Problem statement -
Only the final stretch of the data is wanted: reproduce the line containing "## State.loseCodes -/" and each line after it, exactly.

Stored data -
=== Begin Enclosure ===
-- ==== Sys2Proof/Laws/State.lean ====
section
/-! SUPPORT. One lemma for each field of State after each named update of it, true by definition. -/

namespace Sys2Proof.Machine

variable (s : State)

/-! ## State.complete -/

@[simp] theorem State.complete_status : s.complete.status = statusOfDone := rfl
@[simp] theorem State.complete_seglen : s.complete.seglen = s.seglen := rfl
@[simp] theorem State.complete_charlen : s.complete.charlen = s.charlen := rfl
@[simp] theorem State.complete_inlen : s.complete.inlen = s.inlen := rfl
@[simp] theorem State.complete_nseg : s.complete.nseg = s.nseg := rfl
@[simp] theorem State.complete_bitlen : s.complete.bitlen = s.bitlen := rfl
@[simp] theorem State.complete_outlen : s.complete.outlen = s.outlen := rfl
@[simp] theorem State.complete_errseg : s.complete.errseg = s.errseg := rfl
@[simp] theorem State.complete_errpos : s.complete.errpos = s.errpos := rfl
@[simp] theorem State.complete_imem : s.complete.imem = s.imem := rfl
@[simp] theorem State.complete_ftN : s.complete.ftN = s.ftN := rfl
@[simp] theorem State.complete_ft : s.complete.ft = s.ft := rfl
@[simp] theorem State.complete_treeN : s.complete.treeN = s.treeN := rfl
@[simp] theorem State.complete_tree : s.complete.tree = s.tree := rfl
@[simp] theorem State.complete_ctN : s.complete.ctN = s.ctN := rfl
@[simp] theorem State.complete_ct : s.complete.ct = s.ct := rfl
@[simp] theorem State.complete_bitmem : s.complete.bitmem = s.bitmem := rfl
@[simp] theorem State.complete_omem : s.complete.omem = s.omem := rfl
@[simp] theorem State.complete_params : s.complete.params = s.params := rfl
@[simp] theorem State.complete_script : s.complete.script = s.script := rfl
@[simp] theorem State.complete_reads : s.complete.reads = s.reads := rfl
@[simp] theorem State.complete_draws : s.complete.draws = s.draws := rfl

/-! ## State.takeFault -/

@[simp] theorem State.takeFault_status (r : Raise) : (s.takeFault r).status = statusOfFault r.code := rfl
@[simp] theorem State.takeFault_seglen (r : Raise) : (s.takeFault r).seglen = s.seglen := rfl
@[simp] theorem State.takeFault_charlen (r : Raise) : (s.takeFault r).charlen = s.charlen := rfl
@[simp] theorem State.takeFault_inlen (r : Raise) : (s.takeFault r).inlen = s.inlen := rfl
@[simp] theorem State.takeFault_nseg (r : Raise) : (s.takeFault r).nseg = s.nseg := rfl
@[simp] theorem State.takeFault_bitlen (r : Raise) : (s.takeFault r).bitlen = s.bitlen := rfl
@[simp] theorem State.takeFault_outlen (r : Raise) : (s.takeFault r).outlen = s.outlen := rfl
@[simp] theorem State.takeFault_errseg (r : Raise) : (s.takeFault r).errseg = BitVec.ofNat 32 r.seg := rfl
@[simp] theorem State.takeFault_errpos (r : Raise) : (s.takeFault r).errpos = BitVec.ofNat 32 r.pos := rfl
@[simp] theorem State.takeFault_imem (r : Raise) : (s.takeFault r).imem = s.imem := rfl
@[simp] theorem State.takeFault_ftN (r : Raise) : (s.takeFault r).ftN = s.ftN := rfl
@[simp] theorem State.takeFault_ft (r : Raise) : (s.takeFault r).ft = s.ft := rfl
@[simp] theorem State.takeFault_treeN (r : Raise) : (s.takeFault r).treeN = s.treeN := rfl
@[simp] theorem State.takeFault_tree (r : Raise) : (s.takeFault r).tree = s.tree := rfl
@[simp] theorem State.takeFault_ctN (r : Raise) : (s.takeFault r).ctN = s.ctN := rfl
@[simp] theorem State.takeFault_ct (r : Raise) : (s.takeFault r).ct = s.ct := rfl
@[simp] theorem State.takeFault_bitmem (r : Raise) : (s.takeFault r).bitmem = s.bitmem := rfl
@[simp] theorem State.takeFault_omem (r : Raise) : (s.takeFault r).omem = s.omem := rfl
@[simp] theorem State.takeFault_params (r : Raise) : (s.takeFault r).params = s.params := rfl
@[simp] theorem State.takeFault_script (r : Raise) : (s.takeFault r).script = s.script := rfl
@[simp] theorem State.takeFault_reads (r : Raise) : (s.takeFault r).reads = s.reads := rfl
@[simp] theorem State.takeFault_draws (r : Raise) : (s.takeFault r).draws = s.draws := rfl

/-! ## State.resetEvent -/

@[simp] theorem State.resetEvent_status : s.resetEvent.status = 0 := rfl
@[simp] theorem State.resetEvent_seglen : s.resetEvent.seglen = 0 := rfl
@[simp] theorem State.resetEvent_charlen : s.resetEvent.charlen = 0 := rfl
@[simp] theorem State.resetEvent_inlen : s.resetEvent.inlen = 0 := rfl
@[simp] theorem State.resetEvent_nseg : s.resetEvent.nseg = 0 := rfl
@[simp] theorem State.resetEvent_bitlen : s.resetEvent.bitlen = 0 := rfl
@[simp] theorem State.resetEvent_outlen : s.resetEvent.outlen = 0 := rfl
@[simp] theorem State.resetEvent_errseg : s.resetEvent.errseg = 0 := rfl
@[simp] theorem State.resetEvent_errpos : s.resetEvent.errpos = 0 := rfl
@[simp] theorem State.resetEvent_imem : s.resetEvent.imem = [] := rfl
@[simp] theorem State.resetEvent_ftN : s.resetEvent.ftN = [] := rfl
@[simp] theorem State.resetEvent_ft : s.resetEvent.ft = [] := rfl
@[simp] theorem State.resetEvent_treeN : s.resetEvent.treeN = [] := rfl
@[simp] theorem State.resetEvent_tree : s.resetEvent.tree = [] := rfl
@[simp] theorem State.resetEvent_ctN : s.resetEvent.ctN = [] := rfl
@[simp] theorem State.resetEvent_ct : s.resetEvent.ct = [] := rfl
@[simp] theorem State.resetEvent_bitmem : s.resetEvent.bitmem = [] := rfl
@[simp] theorem State.resetEvent_omem : s.resetEvent.omem = [] := rfl
@[simp] theorem State.resetEvent_params : s.resetEvent.params = s.params := rfl
@[simp] theorem State.resetEvent_script : s.resetEvent.script = s.script := rfl
@[simp] theorem State.resetEvent_reads : s.resetEvent.reads = s.reads := rfl
@[simp] theorem State.resetEvent_draws : s.resetEvent.draws = s.draws := rfl

/-! ## State.loseCounts -/

@[simp] theorem State.loseCounts_status : s.loseCounts.status = s.status := rfl
@[simp] theorem State.loseCounts_seglen : s.loseCounts.seglen = s.seglen := rfl
@[simp] theorem State.loseCounts_charlen : s.loseCounts.charlen = s.charlen := rfl
@[simp] theorem State.loseCounts_inlen : s.loseCounts.inlen = s.inlen := rfl
@[simp] theorem State.loseCounts_nseg : s.loseCounts.nseg = Config.freeWord s.draws := rfl
@[simp] theorem State.loseCounts_bitlen : s.loseCounts.bitlen = s.bitlen := rfl
@[simp] theorem State.loseCounts_outlen : s.loseCounts.outlen = s.outlen := rfl
@[simp] theorem State.loseCounts_errseg : s.loseCounts.errseg = s.errseg := rfl
@[simp] theorem State.loseCounts_errpos : s.loseCounts.errpos = s.errpos := rfl
@[simp] theorem State.loseCounts_imem : s.loseCounts.imem = s.imem := rfl
@[simp] theorem State.loseCounts_ftN : s.loseCounts.ftN = [] := rfl
@[simp] theorem State.loseCounts_ft : s.loseCounts.ft = [] := rfl
@[simp] theorem State.loseCounts_treeN : s.loseCounts.treeN = s.treeN := rfl
@[simp] theorem State.loseCounts_tree : s.loseCounts.tree = s.tree := rfl
@[simp] theorem State.loseCounts_ctN : s.loseCounts.ctN = s.ctN := rfl
@[simp] theorem State.loseCounts_ct : s.loseCounts.ct = s.ct := rfl
@[simp] theorem State.loseCounts_bitmem : s.loseCounts.bitmem = s.bitmem := rfl
@[simp] theorem State.loseCounts_omem : s.loseCounts.omem = s.omem := rfl
@[simp] theorem State.loseCounts_params : s.loseCounts.params = s.params := rfl
@[simp] theorem State.loseCounts_script : s.loseCounts.script = s.script := rfl
@[simp] theorem State.loseCounts_reads : s.loseCounts.reads = s.reads := rfl
@[simp] theorem State.loseCounts_draws : s.loseCounts.draws = s.draws + 1 := rfl

/-! ## State.loseTrees -/

@[simp] theorem State.loseTrees_status : s.loseTrees.status = s.status := rfl
@[simp] theorem State.loseTrees_seglen : s.loseTrees.seglen = s.seglen := rfl
@[simp] theorem State.loseTrees_charlen : s.loseTrees.charlen = s.charlen := rfl
@[simp] theorem State.loseTrees_inlen : s.loseTrees.inlen = s.inlen := rfl
@[simp] theorem State.loseTrees_nseg : s.loseTrees.nseg = s.nseg := rfl
@[simp] theorem State.loseTrees_bitlen : s.loseTrees.bitlen = s.bitlen := rfl
@[simp] theorem State.loseTrees_outlen : s.loseTrees.outlen = s.outlen := rfl
@[simp] theorem State.loseTrees_errseg : s.loseTrees.errseg = s.errseg := rfl
@[simp] theorem State.loseTrees_errpos : s.loseTrees.errpos = s.errpos := rfl
@[simp] theorem State.loseTrees_imem : s.loseTrees.imem = s.imem := rfl
@[simp] theorem State.loseTrees_ftN : s.loseTrees.ftN = s.ftN := rfl
@[simp] theorem State.loseTrees_ft : s.loseTrees.ft = s.ft := rfl
@[simp] theorem State.loseTrees_treeN : s.loseTrees.treeN = [] := rfl
@[simp] theorem State.loseTrees_tree : s.loseTrees.tree = [] := rfl
@[simp] theorem State.loseTrees_ctN : s.loseTrees.ctN = s.ctN := rfl
@[simp] theorem State.loseTrees_ct : s.loseTrees.ct = s.ct := rfl
@[simp] theorem State.loseTrees_bitmem : s.loseTrees.bitmem = s.bitmem := rfl
@[simp] theorem State.loseTrees_omem : s.loseTrees.omem = s.omem := rfl
@[simp] theorem State.loseTrees_params : s.loseTrees.params = s.params := rfl
@[simp] theorem State.loseTrees_script : s.loseTrees.script = s.script := rfl
@[simp] theorem State.loseTrees_reads : s.loseTrees.reads = s.reads := rfl
@[simp] theorem State.loseTrees_draws : s.loseTrees.draws = s.draws := rfl

/-! ## State.loseCodes -/

@[simp] theorem State.loseCodes_status : s.loseCodes.status = s.status := rfl
@[simp] theorem State.loseCodes_seglen : s.loseCodes.seglen = s.seglen := rfl
@[simp] theorem State.loseCodes_charlen : s.loseCodes.charlen = s.charlen := rfl
@[simp] theorem State.loseCodes_inlen : s.loseCodes.inlen = s.inlen := rfl
@[simp] theorem State.loseCodes_nseg : s.loseCodes.nseg = s.nseg := rfl
@[simp] theorem State.loseCodes_bitlen : s.loseCodes.bitlen = s.bitlen := rfl
@[simp] theorem State.loseCodes_outlen : s.loseCodes.outlen = s.outlen := rfl
@[simp] theorem State.loseCodes_errseg : s.loseCodes.errseg = s.errseg := rfl
@[simp] theorem State.loseCodes_errpos : s.loseCodes.errpos = s.errpos := rfl
@[simp] theorem State.loseCodes_imem : s.loseCodes.imem = s.imem := rfl
@[simp] theorem State.loseCodes_ftN : s.loseCodes.ftN = s.ftN := rfl
@[simp] theorem State.loseCodes_ft : s.loseCodes.ft = s.ft := rfl
@[simp] theorem State.loseCodes_treeN : s.loseCodes.treeN = s.treeN := rfl
@[simp] theorem State.loseCodes_tree : s.loseCodes.tree = s.tree := rfl
@[simp] theorem State.loseCodes_ctN : s.loseCodes.ctN = [] := rfl
@[simp] theorem State.loseCodes_ct : s.loseCodes.ct = [] := rfl
@[simp] theorem State.loseCodes_bitmem : s.loseCodes.bitmem = s.bitmem := rfl
@[simp] theorem State.loseCodes_omem : s.loseCodes.omem = s.omem := rfl
@[simp] theorem State.loseCodes_params : s.loseCodes.params = s.params := rfl
@[simp] theorem State.loseCodes_script : s.loseCodes.script = s.script := rfl
@[simp] theorem State.loseCodes_reads : s.loseCodes.reads = s.reads := rfl
@[simp] theorem State.loseCodes_draws : s.loseCodes.draws = s.draws := rfl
=== End Enclosure ===
Problem solution -
/-! ## State.loseCodes -/

@[simp] theorem State.loseCodes_status : s.loseCodes.status = s.status := rfl
@[simp] theorem State.loseCodes_seglen : s.loseCodes.seglen = s.seglen := rfl
@[simp] theorem State.loseCodes_charlen : s.loseCodes.charlen = s.charlen := rfl
@[simp] theorem State.loseCodes_inlen : s.loseCodes.inlen = s.inlen := rfl
@[simp] theorem State.loseCodes_nseg : s.loseCodes.nseg = s.nseg := rfl
@[simp] theorem State.loseCodes_bitlen : s.loseCodes.bitlen = s.bitlen := rfl
@[simp] theorem State.loseCodes_outlen : s.loseCodes.outlen = s.outlen := rfl
@[simp] theorem State.loseCodes_errseg : s.loseCodes.errseg = s.errseg := rfl
@[simp] theorem State.loseCodes_errpos : s.loseCodes.errpos = s.errpos := rfl
@[simp] theorem State.loseCodes_imem : s.loseCodes.imem = s.imem := rfl
@[simp] theorem State.loseCodes_ftN : s.loseCodes.ftN = s.ftN := rfl
@[simp] theorem State.loseCodes_ft : s.loseCodes.ft = s.ft := rfl
@[simp] theorem State.loseCodes_treeN : s.loseCodes.treeN = s.treeN := rfl
@[simp] theorem State.loseCodes_tree : s.loseCodes.tree = s.tree := rfl
@[simp] theorem State.loseCodes_ctN : s.loseCodes.ctN = [] := rfl
@[simp] theorem State.loseCodes_ct : s.loseCodes.ct = [] := rfl
@[simp] theorem State.loseCodes_bitmem : s.loseCodes.bitmem = s.bitmem := rfl
@[simp] theorem State.loseCodes_omem : s.loseCodes.omem = s.omem := rfl
@[simp] theorem State.loseCodes_params : s.loseCodes.params = s.params := rfl
@[simp] theorem State.loseCodes_script : s.loseCodes.script = s.script := rfl
@[simp] theorem State.loseCodes_reads : s.loseCodes.reads = s.reads := rfl
@[simp] theorem State.loseCodes_draws : s.loseCodes.draws = s.draws := rfl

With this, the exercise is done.